BEGIN
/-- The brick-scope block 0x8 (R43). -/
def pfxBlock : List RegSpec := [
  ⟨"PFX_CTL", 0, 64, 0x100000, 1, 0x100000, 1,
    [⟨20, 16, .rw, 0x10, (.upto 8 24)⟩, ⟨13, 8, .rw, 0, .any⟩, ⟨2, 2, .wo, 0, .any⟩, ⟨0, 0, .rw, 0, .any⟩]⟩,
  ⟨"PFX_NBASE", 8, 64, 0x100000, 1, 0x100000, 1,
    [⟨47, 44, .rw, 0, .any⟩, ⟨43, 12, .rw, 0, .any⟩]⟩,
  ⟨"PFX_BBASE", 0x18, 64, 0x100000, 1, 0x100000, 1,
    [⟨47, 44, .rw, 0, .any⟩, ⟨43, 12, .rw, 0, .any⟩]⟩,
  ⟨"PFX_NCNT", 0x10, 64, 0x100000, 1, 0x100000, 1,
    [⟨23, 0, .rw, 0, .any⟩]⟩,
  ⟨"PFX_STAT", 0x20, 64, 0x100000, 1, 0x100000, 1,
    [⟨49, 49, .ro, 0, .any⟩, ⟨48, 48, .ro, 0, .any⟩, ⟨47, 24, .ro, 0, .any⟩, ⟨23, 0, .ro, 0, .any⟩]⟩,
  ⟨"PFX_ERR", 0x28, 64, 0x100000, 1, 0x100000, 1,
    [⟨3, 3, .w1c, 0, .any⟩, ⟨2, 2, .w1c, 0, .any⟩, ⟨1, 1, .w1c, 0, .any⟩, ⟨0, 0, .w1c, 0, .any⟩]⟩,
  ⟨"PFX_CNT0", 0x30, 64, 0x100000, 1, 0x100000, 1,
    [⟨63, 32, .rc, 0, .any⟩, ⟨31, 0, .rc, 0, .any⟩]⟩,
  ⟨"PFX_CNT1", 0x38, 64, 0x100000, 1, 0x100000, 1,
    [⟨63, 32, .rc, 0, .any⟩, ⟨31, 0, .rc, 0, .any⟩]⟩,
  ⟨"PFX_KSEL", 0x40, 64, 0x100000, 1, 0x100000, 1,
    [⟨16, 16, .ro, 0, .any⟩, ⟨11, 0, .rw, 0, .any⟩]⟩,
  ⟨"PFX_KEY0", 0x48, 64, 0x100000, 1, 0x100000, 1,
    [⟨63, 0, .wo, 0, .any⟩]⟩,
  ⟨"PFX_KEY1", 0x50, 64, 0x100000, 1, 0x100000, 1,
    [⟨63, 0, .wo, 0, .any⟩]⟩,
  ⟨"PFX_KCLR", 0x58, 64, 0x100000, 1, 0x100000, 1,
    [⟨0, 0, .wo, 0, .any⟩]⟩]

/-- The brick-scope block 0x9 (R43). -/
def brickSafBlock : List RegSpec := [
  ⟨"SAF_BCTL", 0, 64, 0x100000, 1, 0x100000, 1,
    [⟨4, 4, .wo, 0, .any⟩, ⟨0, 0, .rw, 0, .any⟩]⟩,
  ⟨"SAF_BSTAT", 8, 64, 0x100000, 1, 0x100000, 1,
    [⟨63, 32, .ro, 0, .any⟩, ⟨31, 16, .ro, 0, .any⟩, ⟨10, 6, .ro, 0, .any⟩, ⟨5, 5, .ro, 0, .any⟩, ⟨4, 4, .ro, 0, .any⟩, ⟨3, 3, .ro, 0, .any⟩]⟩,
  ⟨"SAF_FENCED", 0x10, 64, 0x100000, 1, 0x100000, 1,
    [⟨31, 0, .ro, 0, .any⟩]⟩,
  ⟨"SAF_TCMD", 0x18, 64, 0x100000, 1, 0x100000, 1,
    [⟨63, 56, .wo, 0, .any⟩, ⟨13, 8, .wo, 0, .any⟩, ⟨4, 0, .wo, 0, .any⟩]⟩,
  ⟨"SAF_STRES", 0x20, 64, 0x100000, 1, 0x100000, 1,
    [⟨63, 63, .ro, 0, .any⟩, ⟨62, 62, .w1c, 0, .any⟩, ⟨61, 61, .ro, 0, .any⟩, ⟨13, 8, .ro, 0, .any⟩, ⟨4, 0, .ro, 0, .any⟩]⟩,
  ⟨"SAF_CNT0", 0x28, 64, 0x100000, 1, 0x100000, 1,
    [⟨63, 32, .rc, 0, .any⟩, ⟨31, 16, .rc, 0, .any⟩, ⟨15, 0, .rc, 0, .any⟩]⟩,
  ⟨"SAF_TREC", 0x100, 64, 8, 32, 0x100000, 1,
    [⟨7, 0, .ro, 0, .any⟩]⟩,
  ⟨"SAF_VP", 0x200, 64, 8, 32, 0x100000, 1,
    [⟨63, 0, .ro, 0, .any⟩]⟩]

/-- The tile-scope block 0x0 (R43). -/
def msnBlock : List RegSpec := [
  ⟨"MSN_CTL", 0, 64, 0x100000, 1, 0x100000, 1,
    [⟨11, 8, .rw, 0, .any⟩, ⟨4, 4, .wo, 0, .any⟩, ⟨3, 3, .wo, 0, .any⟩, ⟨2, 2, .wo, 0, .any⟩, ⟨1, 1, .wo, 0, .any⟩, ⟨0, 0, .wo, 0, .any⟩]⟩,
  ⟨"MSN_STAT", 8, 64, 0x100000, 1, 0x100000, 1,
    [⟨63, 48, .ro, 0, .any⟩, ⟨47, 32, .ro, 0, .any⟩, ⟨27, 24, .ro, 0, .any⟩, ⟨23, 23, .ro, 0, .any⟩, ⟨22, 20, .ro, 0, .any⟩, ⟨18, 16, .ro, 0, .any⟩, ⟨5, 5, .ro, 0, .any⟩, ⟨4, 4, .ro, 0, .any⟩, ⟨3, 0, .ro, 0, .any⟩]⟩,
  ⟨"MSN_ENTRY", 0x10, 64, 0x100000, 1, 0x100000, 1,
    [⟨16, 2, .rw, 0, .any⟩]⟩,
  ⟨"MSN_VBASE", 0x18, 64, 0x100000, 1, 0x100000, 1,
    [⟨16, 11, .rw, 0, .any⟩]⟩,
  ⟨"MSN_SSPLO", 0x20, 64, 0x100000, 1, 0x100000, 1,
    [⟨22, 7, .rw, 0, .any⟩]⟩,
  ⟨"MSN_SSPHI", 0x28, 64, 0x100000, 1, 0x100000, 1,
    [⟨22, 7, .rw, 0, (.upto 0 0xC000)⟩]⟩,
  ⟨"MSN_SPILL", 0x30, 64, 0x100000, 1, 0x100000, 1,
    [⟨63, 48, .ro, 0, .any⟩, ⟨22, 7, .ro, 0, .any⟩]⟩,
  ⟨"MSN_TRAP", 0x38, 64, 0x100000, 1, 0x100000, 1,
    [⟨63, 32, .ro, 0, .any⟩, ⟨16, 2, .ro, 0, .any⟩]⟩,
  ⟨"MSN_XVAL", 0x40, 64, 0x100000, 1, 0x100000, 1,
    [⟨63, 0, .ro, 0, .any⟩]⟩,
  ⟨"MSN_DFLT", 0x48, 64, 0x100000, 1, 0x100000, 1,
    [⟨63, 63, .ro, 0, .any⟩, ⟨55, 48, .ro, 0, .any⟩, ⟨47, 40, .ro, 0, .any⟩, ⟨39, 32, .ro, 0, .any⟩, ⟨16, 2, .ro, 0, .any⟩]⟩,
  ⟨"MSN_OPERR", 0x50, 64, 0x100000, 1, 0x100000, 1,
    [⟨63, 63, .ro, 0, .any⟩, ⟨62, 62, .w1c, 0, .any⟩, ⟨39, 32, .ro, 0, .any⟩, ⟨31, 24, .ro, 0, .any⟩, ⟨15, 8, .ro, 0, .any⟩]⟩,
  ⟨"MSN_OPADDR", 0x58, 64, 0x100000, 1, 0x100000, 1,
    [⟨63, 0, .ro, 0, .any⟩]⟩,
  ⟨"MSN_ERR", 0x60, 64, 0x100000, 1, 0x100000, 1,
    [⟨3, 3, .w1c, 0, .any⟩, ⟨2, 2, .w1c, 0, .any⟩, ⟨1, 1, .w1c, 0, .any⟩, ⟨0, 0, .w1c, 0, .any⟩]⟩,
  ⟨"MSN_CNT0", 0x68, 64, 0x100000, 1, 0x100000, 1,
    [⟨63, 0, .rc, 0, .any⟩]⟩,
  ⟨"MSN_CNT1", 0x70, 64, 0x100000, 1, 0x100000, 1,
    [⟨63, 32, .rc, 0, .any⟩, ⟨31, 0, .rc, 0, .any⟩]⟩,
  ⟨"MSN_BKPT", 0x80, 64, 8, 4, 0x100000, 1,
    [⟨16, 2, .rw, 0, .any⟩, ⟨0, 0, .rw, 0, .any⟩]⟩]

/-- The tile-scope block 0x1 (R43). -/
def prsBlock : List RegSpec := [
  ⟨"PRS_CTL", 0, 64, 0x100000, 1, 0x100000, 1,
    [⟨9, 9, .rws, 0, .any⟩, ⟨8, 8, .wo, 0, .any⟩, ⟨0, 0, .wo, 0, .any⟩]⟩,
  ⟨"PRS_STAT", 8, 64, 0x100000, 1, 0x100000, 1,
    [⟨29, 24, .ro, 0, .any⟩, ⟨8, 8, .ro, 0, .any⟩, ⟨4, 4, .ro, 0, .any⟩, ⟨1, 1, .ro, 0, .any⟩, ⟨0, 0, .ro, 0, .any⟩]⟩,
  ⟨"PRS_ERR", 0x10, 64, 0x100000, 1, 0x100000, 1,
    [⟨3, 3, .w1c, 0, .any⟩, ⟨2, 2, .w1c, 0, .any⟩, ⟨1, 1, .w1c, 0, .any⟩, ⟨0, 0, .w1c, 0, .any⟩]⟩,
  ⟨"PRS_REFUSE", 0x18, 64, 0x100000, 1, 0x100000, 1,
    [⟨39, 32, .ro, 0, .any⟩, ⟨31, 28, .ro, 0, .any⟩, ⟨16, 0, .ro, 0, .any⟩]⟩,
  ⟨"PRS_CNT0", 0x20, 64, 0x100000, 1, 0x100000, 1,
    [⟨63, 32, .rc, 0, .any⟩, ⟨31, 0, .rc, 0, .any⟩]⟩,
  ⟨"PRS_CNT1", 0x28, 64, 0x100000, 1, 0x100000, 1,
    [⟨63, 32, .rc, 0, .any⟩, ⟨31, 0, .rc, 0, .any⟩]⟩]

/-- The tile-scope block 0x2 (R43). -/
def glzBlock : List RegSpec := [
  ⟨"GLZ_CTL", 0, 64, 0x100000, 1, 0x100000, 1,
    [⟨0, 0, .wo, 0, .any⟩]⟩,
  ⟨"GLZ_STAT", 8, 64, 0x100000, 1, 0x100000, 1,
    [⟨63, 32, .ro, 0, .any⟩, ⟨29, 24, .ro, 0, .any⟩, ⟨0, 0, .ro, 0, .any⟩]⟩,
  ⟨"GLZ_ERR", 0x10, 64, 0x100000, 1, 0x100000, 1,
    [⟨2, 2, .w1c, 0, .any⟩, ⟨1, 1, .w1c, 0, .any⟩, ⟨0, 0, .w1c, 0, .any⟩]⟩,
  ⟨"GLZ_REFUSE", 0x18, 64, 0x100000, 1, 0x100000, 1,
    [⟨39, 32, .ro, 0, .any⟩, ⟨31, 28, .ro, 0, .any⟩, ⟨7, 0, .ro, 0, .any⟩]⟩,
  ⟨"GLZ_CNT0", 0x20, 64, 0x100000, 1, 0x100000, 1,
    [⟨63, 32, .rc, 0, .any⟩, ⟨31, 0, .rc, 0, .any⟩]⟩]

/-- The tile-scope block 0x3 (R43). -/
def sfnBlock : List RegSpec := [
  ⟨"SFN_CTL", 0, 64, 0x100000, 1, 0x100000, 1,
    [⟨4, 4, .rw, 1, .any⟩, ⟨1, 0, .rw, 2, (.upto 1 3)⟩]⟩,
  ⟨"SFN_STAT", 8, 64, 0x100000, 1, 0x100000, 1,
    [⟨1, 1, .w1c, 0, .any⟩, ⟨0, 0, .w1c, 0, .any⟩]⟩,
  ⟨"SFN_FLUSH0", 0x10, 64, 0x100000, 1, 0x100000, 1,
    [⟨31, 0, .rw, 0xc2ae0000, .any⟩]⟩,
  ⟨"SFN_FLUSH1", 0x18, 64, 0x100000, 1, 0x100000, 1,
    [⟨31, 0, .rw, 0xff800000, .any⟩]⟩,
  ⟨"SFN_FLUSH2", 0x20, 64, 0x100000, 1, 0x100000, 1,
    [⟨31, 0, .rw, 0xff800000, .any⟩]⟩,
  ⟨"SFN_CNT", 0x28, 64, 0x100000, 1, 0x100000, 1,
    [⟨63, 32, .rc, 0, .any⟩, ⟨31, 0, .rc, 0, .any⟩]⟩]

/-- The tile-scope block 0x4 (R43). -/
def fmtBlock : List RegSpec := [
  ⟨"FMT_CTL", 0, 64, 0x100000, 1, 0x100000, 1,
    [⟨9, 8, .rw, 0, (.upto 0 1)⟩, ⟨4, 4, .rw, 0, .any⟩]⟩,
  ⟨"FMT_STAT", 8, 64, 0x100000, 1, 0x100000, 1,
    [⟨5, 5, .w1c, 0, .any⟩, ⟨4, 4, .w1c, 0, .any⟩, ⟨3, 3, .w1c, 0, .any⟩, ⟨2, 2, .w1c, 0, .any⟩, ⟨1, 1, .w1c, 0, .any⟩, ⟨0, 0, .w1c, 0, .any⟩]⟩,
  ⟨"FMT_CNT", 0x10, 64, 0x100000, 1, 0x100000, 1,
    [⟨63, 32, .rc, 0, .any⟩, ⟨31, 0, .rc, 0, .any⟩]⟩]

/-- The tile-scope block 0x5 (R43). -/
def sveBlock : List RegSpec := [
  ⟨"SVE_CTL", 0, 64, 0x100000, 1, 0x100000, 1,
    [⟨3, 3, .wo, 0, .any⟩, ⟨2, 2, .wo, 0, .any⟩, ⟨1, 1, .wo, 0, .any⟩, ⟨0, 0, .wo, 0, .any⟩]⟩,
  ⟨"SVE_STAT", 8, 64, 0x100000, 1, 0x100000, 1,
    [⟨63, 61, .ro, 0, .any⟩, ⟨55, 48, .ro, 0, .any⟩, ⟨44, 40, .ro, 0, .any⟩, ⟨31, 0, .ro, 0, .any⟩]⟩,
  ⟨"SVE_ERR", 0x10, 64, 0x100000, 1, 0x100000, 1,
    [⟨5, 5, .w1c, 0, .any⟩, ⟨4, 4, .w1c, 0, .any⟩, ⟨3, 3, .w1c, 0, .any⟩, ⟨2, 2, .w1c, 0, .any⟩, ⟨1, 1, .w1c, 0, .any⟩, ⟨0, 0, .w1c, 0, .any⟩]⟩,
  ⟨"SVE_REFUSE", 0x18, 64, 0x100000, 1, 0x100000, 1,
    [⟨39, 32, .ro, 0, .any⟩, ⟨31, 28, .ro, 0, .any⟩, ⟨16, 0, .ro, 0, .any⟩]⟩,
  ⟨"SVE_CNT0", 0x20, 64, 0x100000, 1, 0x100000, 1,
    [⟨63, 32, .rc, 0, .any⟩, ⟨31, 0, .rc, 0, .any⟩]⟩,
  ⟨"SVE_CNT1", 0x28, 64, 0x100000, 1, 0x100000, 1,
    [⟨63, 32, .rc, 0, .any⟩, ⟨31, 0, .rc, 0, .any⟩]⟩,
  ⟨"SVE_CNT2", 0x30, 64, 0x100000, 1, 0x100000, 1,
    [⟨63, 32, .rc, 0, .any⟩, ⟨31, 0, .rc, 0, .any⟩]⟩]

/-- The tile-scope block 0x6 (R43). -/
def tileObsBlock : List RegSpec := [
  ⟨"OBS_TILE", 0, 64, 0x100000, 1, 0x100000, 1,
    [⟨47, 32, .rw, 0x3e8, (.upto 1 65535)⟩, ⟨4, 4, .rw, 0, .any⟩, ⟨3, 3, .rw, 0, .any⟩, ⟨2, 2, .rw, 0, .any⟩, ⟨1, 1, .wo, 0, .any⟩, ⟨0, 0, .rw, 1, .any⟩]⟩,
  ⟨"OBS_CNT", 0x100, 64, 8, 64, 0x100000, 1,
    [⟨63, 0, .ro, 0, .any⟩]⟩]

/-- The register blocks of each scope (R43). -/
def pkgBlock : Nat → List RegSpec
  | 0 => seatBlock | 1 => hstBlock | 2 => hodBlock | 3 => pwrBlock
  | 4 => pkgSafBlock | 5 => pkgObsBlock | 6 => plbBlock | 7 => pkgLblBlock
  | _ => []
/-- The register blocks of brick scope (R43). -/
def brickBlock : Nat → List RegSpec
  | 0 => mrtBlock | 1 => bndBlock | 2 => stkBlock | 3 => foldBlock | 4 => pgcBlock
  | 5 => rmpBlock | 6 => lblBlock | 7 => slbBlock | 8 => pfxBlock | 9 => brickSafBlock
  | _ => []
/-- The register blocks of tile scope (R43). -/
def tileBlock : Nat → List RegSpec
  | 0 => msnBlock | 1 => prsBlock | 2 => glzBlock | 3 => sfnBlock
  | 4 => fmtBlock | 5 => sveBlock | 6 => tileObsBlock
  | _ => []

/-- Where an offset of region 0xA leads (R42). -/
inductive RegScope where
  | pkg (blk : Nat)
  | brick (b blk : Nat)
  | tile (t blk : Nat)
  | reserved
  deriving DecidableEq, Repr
END
BEGIN
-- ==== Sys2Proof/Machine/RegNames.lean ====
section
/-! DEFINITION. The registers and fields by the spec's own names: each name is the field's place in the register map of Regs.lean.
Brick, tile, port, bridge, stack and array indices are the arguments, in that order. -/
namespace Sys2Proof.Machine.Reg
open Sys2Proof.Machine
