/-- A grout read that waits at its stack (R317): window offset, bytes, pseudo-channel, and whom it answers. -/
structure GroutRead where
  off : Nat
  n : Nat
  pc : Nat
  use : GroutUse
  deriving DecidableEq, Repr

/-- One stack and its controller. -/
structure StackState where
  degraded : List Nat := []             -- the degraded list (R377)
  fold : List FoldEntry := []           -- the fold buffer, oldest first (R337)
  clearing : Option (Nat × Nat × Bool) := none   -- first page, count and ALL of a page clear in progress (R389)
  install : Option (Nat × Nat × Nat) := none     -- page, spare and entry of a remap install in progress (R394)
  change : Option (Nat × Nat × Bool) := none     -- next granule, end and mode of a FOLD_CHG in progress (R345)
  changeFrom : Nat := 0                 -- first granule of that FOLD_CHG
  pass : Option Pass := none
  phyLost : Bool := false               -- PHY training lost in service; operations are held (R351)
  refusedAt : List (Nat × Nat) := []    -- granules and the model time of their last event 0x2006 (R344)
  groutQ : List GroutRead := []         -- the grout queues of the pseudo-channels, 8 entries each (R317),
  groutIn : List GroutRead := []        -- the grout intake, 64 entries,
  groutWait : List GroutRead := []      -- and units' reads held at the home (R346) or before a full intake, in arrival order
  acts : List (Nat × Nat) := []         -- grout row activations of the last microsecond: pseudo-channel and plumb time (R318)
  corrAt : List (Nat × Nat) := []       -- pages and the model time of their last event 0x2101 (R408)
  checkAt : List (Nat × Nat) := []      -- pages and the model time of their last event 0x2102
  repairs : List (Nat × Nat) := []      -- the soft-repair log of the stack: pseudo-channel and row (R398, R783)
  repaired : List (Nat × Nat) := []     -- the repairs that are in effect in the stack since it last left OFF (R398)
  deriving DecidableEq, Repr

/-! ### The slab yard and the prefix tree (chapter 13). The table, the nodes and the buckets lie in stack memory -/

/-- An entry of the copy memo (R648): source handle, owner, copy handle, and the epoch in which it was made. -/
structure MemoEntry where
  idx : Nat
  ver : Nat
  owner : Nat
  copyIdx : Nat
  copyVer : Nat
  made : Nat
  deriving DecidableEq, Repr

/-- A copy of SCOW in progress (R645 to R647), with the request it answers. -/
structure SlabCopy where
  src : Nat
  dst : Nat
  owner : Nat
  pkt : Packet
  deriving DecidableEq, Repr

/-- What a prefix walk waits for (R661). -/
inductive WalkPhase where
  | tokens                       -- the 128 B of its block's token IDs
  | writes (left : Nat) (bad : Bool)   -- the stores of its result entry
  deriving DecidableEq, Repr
END
## [Exercise]
Would you please copy exactly the part of the entries above that begins at the line containing "fold : List" and ends at the line containing "acts : List", both lines included?

## [Solution to the exercise]
  fold : List FoldEntry := []           -- the fold buffer, oldest first (R337)
  clearing : Option (Nat × Nat × Bool) := none   -- first page, count and ALL of a page clear in progress (R389)
  install : Option (Nat × Nat × Nat) := none     -- page, spare and entry of a remap install in progress (R394)
  change : Option (Nat × Nat × Bool) := none     -- next granule, end and mode of a FOLD_CHG in progress (R345)
  changeFrom : Nat := 0                 -- first granule of that FOLD_CHG
  pass : Option Pass := none
  phyLost : Bool := false               -- PHY training lost in service; operations are held (R351)
  refusedAt : List (Nat × Nat) := []    -- granules and the model time of their last event 0x2006 (R344)
  groutQ : List GroutRead := []         -- the grout queues of the pseudo-channels, 8 entries each (R317),
  groutIn : List GroutRead := []        -- the grout intake, 64 entries,
  groutWait : List GroutRead := []      -- and units' reads held at the home (R346) or before a full intake, in arrival order
  acts : List (Nat × Nat) := []         -- grout row activations of the last microsecond: pseudo-channel and plumb time (R318)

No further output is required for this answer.